» Exercise objective
This exercise calls for every line of the data below with the string "Bool" in it.
──────────────────────────────
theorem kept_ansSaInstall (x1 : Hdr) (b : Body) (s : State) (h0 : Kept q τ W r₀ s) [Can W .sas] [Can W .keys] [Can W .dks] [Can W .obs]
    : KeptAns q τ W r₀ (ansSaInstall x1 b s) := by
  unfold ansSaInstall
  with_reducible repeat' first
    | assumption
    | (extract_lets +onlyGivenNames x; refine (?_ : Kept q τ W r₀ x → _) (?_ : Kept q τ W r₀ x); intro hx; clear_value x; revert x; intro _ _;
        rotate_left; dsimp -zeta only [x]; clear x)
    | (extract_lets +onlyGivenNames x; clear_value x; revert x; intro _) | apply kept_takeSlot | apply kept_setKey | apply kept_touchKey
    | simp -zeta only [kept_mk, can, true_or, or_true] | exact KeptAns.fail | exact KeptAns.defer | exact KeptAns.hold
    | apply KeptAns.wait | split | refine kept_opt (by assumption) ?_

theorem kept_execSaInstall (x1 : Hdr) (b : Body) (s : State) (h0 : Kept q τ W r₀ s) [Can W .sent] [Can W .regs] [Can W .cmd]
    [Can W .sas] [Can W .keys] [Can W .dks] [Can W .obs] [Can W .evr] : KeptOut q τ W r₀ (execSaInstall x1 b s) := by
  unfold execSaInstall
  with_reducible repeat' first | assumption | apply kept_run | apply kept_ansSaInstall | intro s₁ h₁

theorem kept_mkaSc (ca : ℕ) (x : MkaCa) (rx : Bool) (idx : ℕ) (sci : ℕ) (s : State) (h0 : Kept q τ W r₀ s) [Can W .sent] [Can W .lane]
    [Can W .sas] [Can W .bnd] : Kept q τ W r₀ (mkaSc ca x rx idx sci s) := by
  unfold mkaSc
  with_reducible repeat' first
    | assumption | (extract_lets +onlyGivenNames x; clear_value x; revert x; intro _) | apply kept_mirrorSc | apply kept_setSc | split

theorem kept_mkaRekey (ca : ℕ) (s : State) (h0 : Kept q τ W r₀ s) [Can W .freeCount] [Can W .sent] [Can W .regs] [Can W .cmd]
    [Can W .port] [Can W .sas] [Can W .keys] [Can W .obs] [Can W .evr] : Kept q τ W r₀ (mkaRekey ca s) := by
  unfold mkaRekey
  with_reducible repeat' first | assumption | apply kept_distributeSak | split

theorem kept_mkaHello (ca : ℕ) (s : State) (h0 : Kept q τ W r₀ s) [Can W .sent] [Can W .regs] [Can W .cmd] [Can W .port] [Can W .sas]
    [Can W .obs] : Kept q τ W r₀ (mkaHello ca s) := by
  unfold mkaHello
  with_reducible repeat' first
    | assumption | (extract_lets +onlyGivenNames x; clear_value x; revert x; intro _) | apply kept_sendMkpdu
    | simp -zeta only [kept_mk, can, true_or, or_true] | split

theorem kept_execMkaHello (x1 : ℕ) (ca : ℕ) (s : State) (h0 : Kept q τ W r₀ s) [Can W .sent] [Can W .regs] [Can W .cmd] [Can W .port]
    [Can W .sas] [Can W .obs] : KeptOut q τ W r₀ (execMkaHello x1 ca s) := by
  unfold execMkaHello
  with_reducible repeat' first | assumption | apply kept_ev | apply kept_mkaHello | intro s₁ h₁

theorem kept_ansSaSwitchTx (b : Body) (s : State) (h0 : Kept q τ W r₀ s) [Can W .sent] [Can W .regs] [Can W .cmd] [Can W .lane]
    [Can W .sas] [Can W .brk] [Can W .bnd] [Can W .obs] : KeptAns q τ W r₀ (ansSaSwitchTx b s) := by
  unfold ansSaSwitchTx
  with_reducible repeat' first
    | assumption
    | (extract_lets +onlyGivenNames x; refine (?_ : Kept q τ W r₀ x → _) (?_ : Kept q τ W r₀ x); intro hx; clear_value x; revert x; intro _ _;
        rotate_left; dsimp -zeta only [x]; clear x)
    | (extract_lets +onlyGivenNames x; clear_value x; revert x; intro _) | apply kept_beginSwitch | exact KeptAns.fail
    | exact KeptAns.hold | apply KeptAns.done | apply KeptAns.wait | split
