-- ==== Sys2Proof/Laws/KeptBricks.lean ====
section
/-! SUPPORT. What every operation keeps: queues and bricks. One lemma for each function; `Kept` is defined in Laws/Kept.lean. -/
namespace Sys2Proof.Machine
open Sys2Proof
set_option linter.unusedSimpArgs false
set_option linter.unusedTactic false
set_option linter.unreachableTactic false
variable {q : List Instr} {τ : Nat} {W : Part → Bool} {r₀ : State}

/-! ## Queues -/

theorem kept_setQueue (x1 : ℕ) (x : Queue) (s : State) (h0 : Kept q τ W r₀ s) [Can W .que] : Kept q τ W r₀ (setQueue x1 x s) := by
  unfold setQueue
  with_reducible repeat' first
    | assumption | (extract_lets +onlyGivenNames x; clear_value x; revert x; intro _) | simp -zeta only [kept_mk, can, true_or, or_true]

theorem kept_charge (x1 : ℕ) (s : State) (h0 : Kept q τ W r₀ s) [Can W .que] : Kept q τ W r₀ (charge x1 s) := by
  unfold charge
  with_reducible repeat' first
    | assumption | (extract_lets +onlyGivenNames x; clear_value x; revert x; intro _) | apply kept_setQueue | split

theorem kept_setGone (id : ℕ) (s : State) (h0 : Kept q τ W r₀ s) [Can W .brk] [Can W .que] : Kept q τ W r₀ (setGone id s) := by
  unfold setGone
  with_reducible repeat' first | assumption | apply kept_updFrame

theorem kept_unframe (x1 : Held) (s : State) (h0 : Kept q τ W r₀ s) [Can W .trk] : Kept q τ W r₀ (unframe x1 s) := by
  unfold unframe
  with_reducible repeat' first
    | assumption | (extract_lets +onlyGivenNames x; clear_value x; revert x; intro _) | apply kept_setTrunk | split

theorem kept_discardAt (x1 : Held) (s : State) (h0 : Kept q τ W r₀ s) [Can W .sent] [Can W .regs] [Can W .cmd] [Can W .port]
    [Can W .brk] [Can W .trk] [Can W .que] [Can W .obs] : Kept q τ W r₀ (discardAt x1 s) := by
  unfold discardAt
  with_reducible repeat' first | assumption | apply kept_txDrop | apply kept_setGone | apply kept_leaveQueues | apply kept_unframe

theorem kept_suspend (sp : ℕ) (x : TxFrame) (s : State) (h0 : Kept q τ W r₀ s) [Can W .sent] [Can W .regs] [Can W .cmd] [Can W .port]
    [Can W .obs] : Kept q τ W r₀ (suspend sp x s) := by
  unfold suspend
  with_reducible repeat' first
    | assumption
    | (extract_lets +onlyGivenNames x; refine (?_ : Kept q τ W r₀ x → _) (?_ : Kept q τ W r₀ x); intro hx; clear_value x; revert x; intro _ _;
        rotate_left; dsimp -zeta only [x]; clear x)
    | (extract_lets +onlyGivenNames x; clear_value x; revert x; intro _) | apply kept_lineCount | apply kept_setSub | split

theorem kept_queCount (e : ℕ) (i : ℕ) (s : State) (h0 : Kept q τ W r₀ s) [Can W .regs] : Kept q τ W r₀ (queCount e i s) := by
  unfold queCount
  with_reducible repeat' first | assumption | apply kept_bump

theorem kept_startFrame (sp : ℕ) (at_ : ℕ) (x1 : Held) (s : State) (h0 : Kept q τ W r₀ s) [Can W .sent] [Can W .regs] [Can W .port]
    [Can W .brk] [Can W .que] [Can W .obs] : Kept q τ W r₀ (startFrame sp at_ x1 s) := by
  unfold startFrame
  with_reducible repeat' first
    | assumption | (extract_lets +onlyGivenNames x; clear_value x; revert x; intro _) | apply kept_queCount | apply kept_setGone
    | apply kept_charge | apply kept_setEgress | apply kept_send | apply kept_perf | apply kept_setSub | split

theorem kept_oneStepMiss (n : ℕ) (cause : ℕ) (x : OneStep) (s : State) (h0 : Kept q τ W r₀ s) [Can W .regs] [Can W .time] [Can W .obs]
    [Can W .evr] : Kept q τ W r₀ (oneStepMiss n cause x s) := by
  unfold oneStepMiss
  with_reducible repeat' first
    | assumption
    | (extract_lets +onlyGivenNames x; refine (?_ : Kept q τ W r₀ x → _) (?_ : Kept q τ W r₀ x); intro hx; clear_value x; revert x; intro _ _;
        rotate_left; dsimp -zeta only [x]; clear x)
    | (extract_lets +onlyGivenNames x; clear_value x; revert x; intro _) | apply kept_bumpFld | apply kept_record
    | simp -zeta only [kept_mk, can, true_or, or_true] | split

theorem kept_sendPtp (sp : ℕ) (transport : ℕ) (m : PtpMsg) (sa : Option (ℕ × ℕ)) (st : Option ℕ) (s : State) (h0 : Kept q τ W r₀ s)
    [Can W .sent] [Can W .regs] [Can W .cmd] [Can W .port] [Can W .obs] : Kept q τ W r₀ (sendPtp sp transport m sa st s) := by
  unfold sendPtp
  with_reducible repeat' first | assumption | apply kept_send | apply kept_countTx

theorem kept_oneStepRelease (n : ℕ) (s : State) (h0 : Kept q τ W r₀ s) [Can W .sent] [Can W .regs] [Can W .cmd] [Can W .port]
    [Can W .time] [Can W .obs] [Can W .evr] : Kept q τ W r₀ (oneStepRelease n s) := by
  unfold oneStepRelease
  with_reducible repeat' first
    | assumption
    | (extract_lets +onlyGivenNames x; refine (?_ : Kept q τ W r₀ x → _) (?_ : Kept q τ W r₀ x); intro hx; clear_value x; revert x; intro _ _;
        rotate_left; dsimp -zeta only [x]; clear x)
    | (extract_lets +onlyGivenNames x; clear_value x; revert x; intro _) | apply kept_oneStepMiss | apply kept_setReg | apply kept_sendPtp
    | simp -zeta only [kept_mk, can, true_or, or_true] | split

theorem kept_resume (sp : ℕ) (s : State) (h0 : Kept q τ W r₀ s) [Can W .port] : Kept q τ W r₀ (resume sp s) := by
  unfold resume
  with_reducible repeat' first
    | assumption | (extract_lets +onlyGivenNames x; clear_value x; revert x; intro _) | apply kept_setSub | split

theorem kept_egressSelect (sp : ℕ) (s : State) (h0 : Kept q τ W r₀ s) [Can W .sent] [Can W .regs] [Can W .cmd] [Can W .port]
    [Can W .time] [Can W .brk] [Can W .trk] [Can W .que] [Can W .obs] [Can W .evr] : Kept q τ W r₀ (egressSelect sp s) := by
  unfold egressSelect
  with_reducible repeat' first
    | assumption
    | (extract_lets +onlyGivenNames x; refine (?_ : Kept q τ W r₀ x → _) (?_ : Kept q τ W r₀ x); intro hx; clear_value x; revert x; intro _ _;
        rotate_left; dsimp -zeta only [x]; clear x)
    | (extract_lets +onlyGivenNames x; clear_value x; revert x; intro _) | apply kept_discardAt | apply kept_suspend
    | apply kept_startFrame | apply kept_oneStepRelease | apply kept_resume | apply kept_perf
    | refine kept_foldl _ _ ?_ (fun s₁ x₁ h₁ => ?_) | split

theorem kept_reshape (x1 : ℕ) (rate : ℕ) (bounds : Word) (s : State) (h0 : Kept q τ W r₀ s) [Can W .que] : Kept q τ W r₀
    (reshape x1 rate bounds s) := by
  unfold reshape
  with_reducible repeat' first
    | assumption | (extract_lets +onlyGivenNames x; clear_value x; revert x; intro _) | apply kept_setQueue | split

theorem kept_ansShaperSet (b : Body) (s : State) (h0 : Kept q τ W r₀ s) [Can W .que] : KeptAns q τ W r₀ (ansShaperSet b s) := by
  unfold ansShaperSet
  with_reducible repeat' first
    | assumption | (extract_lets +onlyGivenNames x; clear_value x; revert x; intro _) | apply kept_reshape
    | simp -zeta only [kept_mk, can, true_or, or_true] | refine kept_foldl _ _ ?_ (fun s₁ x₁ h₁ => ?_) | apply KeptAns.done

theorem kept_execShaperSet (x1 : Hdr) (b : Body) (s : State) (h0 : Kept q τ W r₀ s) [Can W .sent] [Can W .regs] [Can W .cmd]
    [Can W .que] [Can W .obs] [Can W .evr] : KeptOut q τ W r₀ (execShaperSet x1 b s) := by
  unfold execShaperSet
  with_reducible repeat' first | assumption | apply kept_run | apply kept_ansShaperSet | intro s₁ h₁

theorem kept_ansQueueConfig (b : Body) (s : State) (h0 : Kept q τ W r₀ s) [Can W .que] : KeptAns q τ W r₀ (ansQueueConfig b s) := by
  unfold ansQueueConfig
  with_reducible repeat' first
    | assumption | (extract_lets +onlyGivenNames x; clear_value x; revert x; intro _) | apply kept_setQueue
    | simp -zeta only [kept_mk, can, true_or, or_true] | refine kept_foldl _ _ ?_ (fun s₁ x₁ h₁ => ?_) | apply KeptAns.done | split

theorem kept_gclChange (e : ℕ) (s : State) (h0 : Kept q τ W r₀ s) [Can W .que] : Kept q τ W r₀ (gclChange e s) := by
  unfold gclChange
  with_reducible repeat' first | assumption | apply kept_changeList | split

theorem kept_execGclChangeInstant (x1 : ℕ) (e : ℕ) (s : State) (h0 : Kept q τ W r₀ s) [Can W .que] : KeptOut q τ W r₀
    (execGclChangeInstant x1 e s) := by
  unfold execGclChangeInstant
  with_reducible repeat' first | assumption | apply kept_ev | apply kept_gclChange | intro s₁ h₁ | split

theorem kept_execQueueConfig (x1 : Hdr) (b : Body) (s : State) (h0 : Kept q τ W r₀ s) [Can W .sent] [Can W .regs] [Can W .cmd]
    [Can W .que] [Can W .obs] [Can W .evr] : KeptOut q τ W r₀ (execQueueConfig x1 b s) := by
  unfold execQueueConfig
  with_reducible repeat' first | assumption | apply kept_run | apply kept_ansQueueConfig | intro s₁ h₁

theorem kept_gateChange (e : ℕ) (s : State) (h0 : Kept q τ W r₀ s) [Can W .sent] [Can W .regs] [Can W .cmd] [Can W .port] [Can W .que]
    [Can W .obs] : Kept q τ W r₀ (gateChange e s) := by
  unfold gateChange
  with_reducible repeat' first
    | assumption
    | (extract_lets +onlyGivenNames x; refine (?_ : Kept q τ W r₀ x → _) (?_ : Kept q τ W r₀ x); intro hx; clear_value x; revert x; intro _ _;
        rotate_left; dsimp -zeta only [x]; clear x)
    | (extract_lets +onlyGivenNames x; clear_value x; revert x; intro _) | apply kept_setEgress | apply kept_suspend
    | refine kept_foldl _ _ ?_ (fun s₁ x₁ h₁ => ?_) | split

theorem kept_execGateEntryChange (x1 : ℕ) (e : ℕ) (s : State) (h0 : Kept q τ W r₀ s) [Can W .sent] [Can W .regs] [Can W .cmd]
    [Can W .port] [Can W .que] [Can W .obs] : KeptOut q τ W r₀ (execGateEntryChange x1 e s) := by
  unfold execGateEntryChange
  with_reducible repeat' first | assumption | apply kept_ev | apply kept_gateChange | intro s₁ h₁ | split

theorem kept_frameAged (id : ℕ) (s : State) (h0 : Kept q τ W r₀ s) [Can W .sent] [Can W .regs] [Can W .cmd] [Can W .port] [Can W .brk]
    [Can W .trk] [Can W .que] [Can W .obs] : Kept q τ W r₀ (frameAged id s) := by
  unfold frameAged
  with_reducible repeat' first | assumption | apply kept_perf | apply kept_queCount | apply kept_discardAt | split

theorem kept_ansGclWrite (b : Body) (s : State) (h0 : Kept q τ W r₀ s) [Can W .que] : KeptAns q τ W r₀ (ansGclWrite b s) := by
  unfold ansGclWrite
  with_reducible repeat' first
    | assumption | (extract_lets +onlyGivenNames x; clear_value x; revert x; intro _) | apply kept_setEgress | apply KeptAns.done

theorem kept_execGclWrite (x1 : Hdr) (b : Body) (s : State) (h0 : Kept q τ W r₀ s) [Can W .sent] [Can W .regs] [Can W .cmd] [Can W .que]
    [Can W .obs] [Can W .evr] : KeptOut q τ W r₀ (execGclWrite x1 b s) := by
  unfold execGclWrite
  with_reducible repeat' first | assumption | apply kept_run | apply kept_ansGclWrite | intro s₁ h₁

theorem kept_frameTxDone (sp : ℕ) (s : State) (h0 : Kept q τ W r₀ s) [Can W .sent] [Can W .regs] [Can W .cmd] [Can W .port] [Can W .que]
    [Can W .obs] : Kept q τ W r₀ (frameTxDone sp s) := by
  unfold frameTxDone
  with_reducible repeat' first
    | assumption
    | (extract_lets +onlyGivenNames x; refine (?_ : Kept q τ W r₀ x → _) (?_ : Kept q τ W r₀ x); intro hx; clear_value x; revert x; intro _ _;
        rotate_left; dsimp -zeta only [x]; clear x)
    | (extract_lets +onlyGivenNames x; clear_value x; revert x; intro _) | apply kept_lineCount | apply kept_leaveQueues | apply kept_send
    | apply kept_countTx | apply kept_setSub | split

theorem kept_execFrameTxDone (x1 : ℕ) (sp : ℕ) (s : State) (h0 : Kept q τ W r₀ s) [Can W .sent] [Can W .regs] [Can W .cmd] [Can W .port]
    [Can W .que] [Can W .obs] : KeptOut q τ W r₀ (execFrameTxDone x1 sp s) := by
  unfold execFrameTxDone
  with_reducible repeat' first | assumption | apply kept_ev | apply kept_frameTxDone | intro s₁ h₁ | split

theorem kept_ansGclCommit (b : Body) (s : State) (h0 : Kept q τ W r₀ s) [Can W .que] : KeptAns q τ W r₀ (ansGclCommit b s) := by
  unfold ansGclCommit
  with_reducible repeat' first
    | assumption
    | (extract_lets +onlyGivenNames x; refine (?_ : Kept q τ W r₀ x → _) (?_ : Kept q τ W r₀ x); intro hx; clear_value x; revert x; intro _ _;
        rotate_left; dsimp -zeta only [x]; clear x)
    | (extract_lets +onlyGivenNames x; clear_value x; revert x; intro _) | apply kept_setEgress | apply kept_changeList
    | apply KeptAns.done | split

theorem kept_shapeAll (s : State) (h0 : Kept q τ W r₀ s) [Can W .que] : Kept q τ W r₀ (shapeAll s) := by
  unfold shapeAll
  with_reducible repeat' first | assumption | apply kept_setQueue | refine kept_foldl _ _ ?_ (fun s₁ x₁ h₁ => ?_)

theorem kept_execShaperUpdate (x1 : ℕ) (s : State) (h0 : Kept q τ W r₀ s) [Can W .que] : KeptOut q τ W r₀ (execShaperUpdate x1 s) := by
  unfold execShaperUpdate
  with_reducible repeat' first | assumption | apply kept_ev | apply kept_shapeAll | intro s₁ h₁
──────────────────────────────
» Answer box
theorem kept_mkaSc (ca : ℕ) (x : MkaCa) (rx : Bool) (idx : ℕ) (sci : ℕ) (s : State) (h0 : Kept q τ W r₀ s) [Can W .sent] [Can W .lane]
variable {q : List Instr} {τ : Nat} {W : Part → Bool} {r₀ : State}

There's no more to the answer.